• What to do
Find the line with "e)).trans (s.visitEvent_pending e)" in the records below. Copy it and every line after it, up to and including the line with "obtain ⟨h0, h1, h2, h3, -⟩".

Records from a dataset:
-- ==== Sys2Proof/Certificates/Slice0/Obligations.lean ====
section
/-! DEFINITION. The statements about the part, each from the numbered rules of spec/. A command that is
not due (log entry 4) is outside their hypotheses. -/

open Sys2Proof Sys2Proof.Machine

/-! ## The queue and the step -/

/-- A step runs the command at the front of the queue on the state with the queue's rest. The queue is the
model's own (log entry 1). -/
def Obligations.StepRunsTheFrontCommand : Prop :=
  ∀ (c : Instr) (rest : List Instr) (s : State), s.pending = c :: rest →
    step s = exec c { s with pending := rest }

/-- No command changes the queue, which is the model's own (log entry 1). -/
def Obligations.CommandsKeepTheQueue : Prop :=
  ∀ (c : Instr) (s t : State), exec c s = .next t → t.pending = s.pending

/-! ## Invariants of every step -/

/-- Every step keeps the memory in canonical form, which is the model's own (log entry 13). -/
def Obligations.StepsKeepMemoryCanonical : Prop :=
  ∀ s t : State, s.memOk → step s = .next t → t.memOk

/-- R115: a socket's heater and cooler outputs are never active at the same time. -/
def Obligations.StepsKeepOutputsApart : Prop :=
  ∀ s t : State, s.outputsApart → step s = .next t → t.outputsApart

/-- R179: the staging FIFO of a socket holds up to 4 records. -/
def Obligations.StepsKeepStagingShort : Prop :=
  ∀ s t : State, s.stagingOk → step s = .next t → t.stagingOk

/-- R12, R13: SCAN owns the port exactly while a transfer holds it, a free port has no waiting request, and
the Scan Unit asks for one transfer at a time, within a sweep. -/
def Obligations.StepsKeepTheArbiter : Prop :=
  ∀ s t : State, s.arbiterOk → step s = .next t → t.arbiterOk

/-- R48: the board is STOPPING exactly while a STOP_RUN command is in progress. -/
def Obligations.StepsKeepStopping : Prop :=
  ∀ s t : State, s.stopOk → step s = .next t → t.stopOk

/-- The state after reset meets every invariant above. -/
def Obligations.ResetIsSafe : Prop := State.reset.safe

/-! ## Whole-machine rules -/

/-- The commands that end the SCR read transfer of a socket. -/
def endsVisitRead (c : Instr) : Bool :=
  match c with
  | .scrReadComplete _ _ | .runaway _ _ | .soakTimeout _ _ => true
  | _ => false

/-- The commands that put a socket's Dwell back to 0: the resets and CLEAR_ACCOUNTS, also as a header
visit hands it over. -/
def clearsDwell (c : Instr) : Bool :=
  match c with
  | .softReset _ _ | .scanEnableSet _ _ | .scanDisable _ _ | .attentionWrite _ _
  | .attentionMaskWrite _ _ | .registerWriteIgnored _ _ | .powerOnReset | .porRelease
  | .clearAccounts _ _ | .bcrReadComplete _ _ => true
  | _ => false
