-- ==== Sys2Proof/Laws/State.lean ====
section
/-! SUPPORT. What each operation on the state leaves alone: one lemma per field and operation. -/

namespace Sys2Proof.Machine
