/-! ## The socket visit and the events that fall at it -/

@[simp] theorem State.dropoutSample_mem (s : State) i v a : (s.dropoutSample i v a).mem = s.mem := by
  unfold State.dropoutSample
  (repeat' split) <;> simp
@[simp] theorem State.dropoutSample_pins (s : State) i v a : (s.dropoutSample i v a).pins = s.pins := by
  unfold State.dropoutSample
  (repeat' split) <;> simp
@[simp] theorem State.dropoutSample_pending (s : State) i v a : (s.dropoutSample i v a).pending = s.pending := by
  unfold State.dropoutSample
  (repeat' split) <;> simp
@[simp] theorem State.openSample_mem (s : State) i v a : (s.openSample i v a).mem = s.mem := by
  unfold State.openSample
  (repeat' split) <;> simp
@[simp] theorem State.openSample_pins (s : State) i v a : (s.openSample i v a).pins = s.pins := by
  unfold State.openSample
  (repeat' split) <;> simp
@[simp] theorem State.openSample_pending (s : State) i v a : (s.openSample i v a).pending = s.pending := by
  unfold State.openSample
  (repeat' split) <;> simp
@[simp] theorem State.frameBoundary_mem (s : State) : (s.frameBoundary).mem = s.mem := by
  unfold State.frameBoundary
  (repeat' split) <;> simp
@[simp] theorem State.frameBoundary_pins (s : State) : (s.frameBoundary).pins = s.pins := by
  unfold State.frameBoundary
  (repeat' split) <;> simp
@[simp] theorem State.frameBoundary_pending (s : State) : (s.frameBoundary).pending = s.pending := by
  unfold State.frameBoundary
  (repeat' split) <;> simp
@[simp] theorem State.selftestTimeout_mem (s : State) i : (s.selftestTimeout i).mem = s.mem := by
  unfold State.selftestTimeout
  simp
@[simp] theorem State.selftestTimeout_pins (s : State) i : (s.selftestTimeout i).pins = s.pins := by
  unfold State.selftestTimeout
  simp
@[simp] theorem State.selftestTimeout_pending (s : State) i : (s.selftestTimeout i).pending = s.pending := by
  unfold State.selftestTimeout
  simp
@[simp] theorem State.selftestExpiry_mem (s : State) i : (s.selftestExpiry i).mem = s.mem := by
  unfold State.selftestExpiry
  (repeat' split) <;> simp
@[simp] theorem State.selftestExpiry_pins (s : State) i : (s.selftestExpiry i).pins = s.pins := by
  unfold State.selftestExpiry
  (repeat' split) <;> simp
@[simp] theorem State.selftestExpiry_pending (s : State) i : (s.selftestExpiry i).pending = s.pending := by
  unfold State.selftestExpiry
  (repeat' split) <;> simp
/-- A register write without the soft reset writes no memory. -/
theorem State.registerWrite_mem (s : State) (addr data : Word)
    (h : (addr.extractLsb' 0 4).toNat ≠ 0 ∨ data.getLsbD 1 = false) :
    (s.registerWrite addr data).mem = s.mem := by
  unfold State.registerWrite State.writeRegister State.writeControl
  rcases h with h | h
  · split
    · split <;> simp_all
    · rfl
  · simp only [h]
    (repeat' split) <;> simp_all
/-- An event of a visit or of a gap writes no memory, but for the host's access. -/
theorem State.visitEvent_mem (s : State) (e : VisitEvent) (h : e ≠ .hostAccessComplete) :
    (s.visitEvent e).mem = s.mem := by
  cases e <;>
    first
      | exact absurd rfl h
      | exact s.registerWrite_mem _ _ (Or.inr (by decide))
      | exact s.registerWrite_mem _ _ (Or.inl (by decide))
      | simp [State.visitEvent]
@[simp] theorem State.visitEvent_pending (s : State) (e : VisitEvent) :
    (s.visitEvent e).pending = s.pending := by
  cases e <;> simp [State.visitEvent]
/-- The events of a gap write no memory, but for the host's access. -/
theorem State.visitEvents_mem (s : State) (es : List VisitEvent) (h : .hostAccessComplete ∉ es) :
    (s.visitEvents es).mem = s.mem := by
  induction es generalizing s with
  | nil => rfl
  | cons e es ih =>
    simp only [List.mem_cons, not_or] at h
    exact (ih (s.visitEvent e) h.2).trans (s.visitEvent_mem e (Ne.symm h.1))
@[simp] theorem State.visitEvents_pending (s : State) (es : List VisitEvent) :
    (s.visitEvents es).pending = s.pending := by
  induction es generalizing s with
  | nil => rfl
  | cons e es ih => exact (ih (s.visitEvent e)).trans (s.visitEvent_pending e)
@[simp] theorem State.thermalWork_mem (s : State) i : (s.thermalWork i).mem = s.mem := by
  unfold State.thermalWork
  simp
@[simp] theorem State.thermalWork_pins (s : State) i : (s.thermalWork i).pins = s.pins := by
  unfold State.thermalWork
  simp
@[simp] theorem State.thermalWork_pending (s : State) i : (s.thermalWork i).pending = s.pending := by
  unfold State.thermalWork
  simp
@[simp] theorem State.accountWork_mem (s : State) i a w : (s.accountWork i a w).mem = s.mem := by
  cases w <;> simp [State.accountWork]
@[simp] theorem State.accountWork_pins (s : State) i a w : (s.accountWork i a w).pins = s.pins := by
  cases w <;> simp [State.accountWork]
@[simp] theorem State.accountWork_pending (s : State) i a w : (s.accountWork i a w).pending = s.pending := by
  cases w <;> simp [State.accountWork]
theorem State.workThen_mem (s : State) i a w es (h : .hostAccessComplete ∉ es) :
    (s.workThen i a w es).mem = s.mem := by
  unfold State.workThen
  simp [State.visitEvents_mem _ _ h]
@[simp] theorem State.workThen_pending (s : State) i a w es : (s.workThen i a w es).pending = s.pending := by
  unfold State.workThen
  simp
/-- What an order without a host access says of its five gaps. -/
theorem gaps_without_access (o : VisitOrder) (h : .hostAccessComplete ∉ o.events) :
    .hostAccessComplete ∉ o.gap0 ∧ .hostAccessComplete ∉ o.gap1 ∧ .hostAccessComplete ∉ o.gap2 ∧
      .hostAccessComplete ∉ o.gap3 ∧ .hostAccessComplete ∉ o.gap4 := by
  simpa [VisitOrder.events, and_assoc] using h
theorem State.beforeThermal_mem (s : State) i a o (h : .hostAccessComplete ∉ o.events) :
    (s.beforeThermal i a o).mem = s.mem := by
  obtain ⟨h0, h1, h2, h3, -⟩ := gaps_without_access o h
  unfold State.beforeThermal
  dsimp only
  split <;> simp [State.workThen_mem, State.visitEvents_mem, h0, h1, h2, h3]
@[simp] theorem State.beforeThermal_pending (s : State) i a o : (s.beforeThermal i a o).pending = s.pending := by
  unfold State.beforeThermal
  dsimp only
  (repeat' split) <;> simp
theorem State.afterThermal_mem (s : State) i a o (h : .hostAccessComplete ∉ o.events) :
    (s.afterThermal i a o).mem = s.mem := by
  obtain ⟨-, h1, h2, h3, h4⟩ := gaps_without_access o h
  unfold State.afterThermal
  split <;> simp [State.workThen_mem, State.visitEvents_mem, h1, h2, h3, h4]
@[simp] theorem State.afterThermal_pending (s : State) i a o : (s.afterThermal i a o).pending = s.pending := by
  unfold State.afterThermal
  (repeat' split) <;> simp
@[simp] theorem State.takeRecord_mem (s : State) i rec : (s.takeRecord i rec).1.mem = s.mem := by
  unfold State.takeRecord
  simp
@[simp] theorem State.takeRecord_pins (s : State) i rec : (s.takeRecord i rec).1.pins = s.pins := by
  unfold State.takeRecord
  simp
@[simp] theorem State.takeRecord_pending (s : State) i rec : (s.takeRecord i rec).1.pending = s.pending := by
  unfold State.takeRecord
  simp
theorem State.atThermal_mem (s : State) i rec o (h : .hostAccessComplete ∉ o.events) :
    (s.atThermal i rec o).mem = s.mem := by
  unfold State.atThermal
  simp [State.beforeThermal_mem _ _ _ _ h]
@[simp] theorem State.atThermal_pending (s : State) i rec o : (s.atThermal i rec o).pending = s.pending := by
  unfold State.atThermal
  simp
theorem State.visitSocket_mem (s : State) i rec o (h : .hostAccessComplete ∉ o.events) :
    (s.visitSocket i rec o).mem = s.mem := by
  unfold State.visitSocket
  simp [State.atThermal_mem _ _ _ _ h, State.afterThermal_mem _ _ _ _ h]
@[simp] theorem State.visitSocket_pending (s : State) i rec o : (s.visitSocket i rec o).pending = s.pending := by
  unfold State.visitSocket
  simp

• Response below
  | cons e es ih => exact (ih (s.visitEvent e)).trans (s.visitEvent_pending e)
@[simp] theorem State.thermalWork_mem (s : State) i : (s.thermalWork i).mem = s.mem := by
  unfold State.thermalWork
  simp
@[simp] theorem State.thermalWork_pins (s : State) i : (s.thermalWork i).pins = s.pins := by
  unfold State.thermalWork
  simp
@[simp] theorem State.thermalWork_pending (s : State) i : (s.thermalWork i).pending = s.pending := by
  unfold State.thermalWork
  simp
@[simp] theorem State.accountWork_mem (s : State) i a w : (s.accountWork i a w).mem = s.mem := by
  cases w <;> simp [State.accountWork]
@[simp] theorem State.accountWork_pins (s : State) i a w : (s.accountWork i a w).pins = s.pins := by
  cases w <;> simp [State.accountWork]
@[simp] theorem State.accountWork_pending (s : State) i a w : (s.accountWork i a w).pending = s.pending := by
  cases w <;> simp [State.accountWork]
theorem State.workThen_mem (s : State) i a w es (h : .hostAccessComplete ∉ es) :
    (s.workThen i a w es).mem = s.mem := by
  unfold State.workThen
  simp [State.visitEvents_mem _ _ h]
@[simp] theorem State.workThen_pending (s : State) i a w es : (s.workThen i a w es).pending = s.pending := by
  unfold State.workThen
  simp
/-- What an order without a host access says of its five gaps. -/
theorem gaps_without_access (o : VisitOrder) (h : .hostAccessComplete ∉ o.events) :
    .hostAccessComplete ∉ o.gap0 ∧ .hostAccessComplete ∉ o.gap1 ∧ .hostAccessComplete ∉ o.gap2 ∧
      .hostAccessComplete ∉ o.gap3 ∧ .hostAccessComplete ∉ o.gap4 := by
  simpa [VisitOrder.events, and_assoc] using h
theorem State.beforeThermal_mem (s : State) i a o (h : .hostAccessComplete ∉ o.events) :
    (s.beforeThermal i a o).mem = s.mem := by
  obtain ⟨h0, h1, h2, h3, -⟩ := gaps_without_access o h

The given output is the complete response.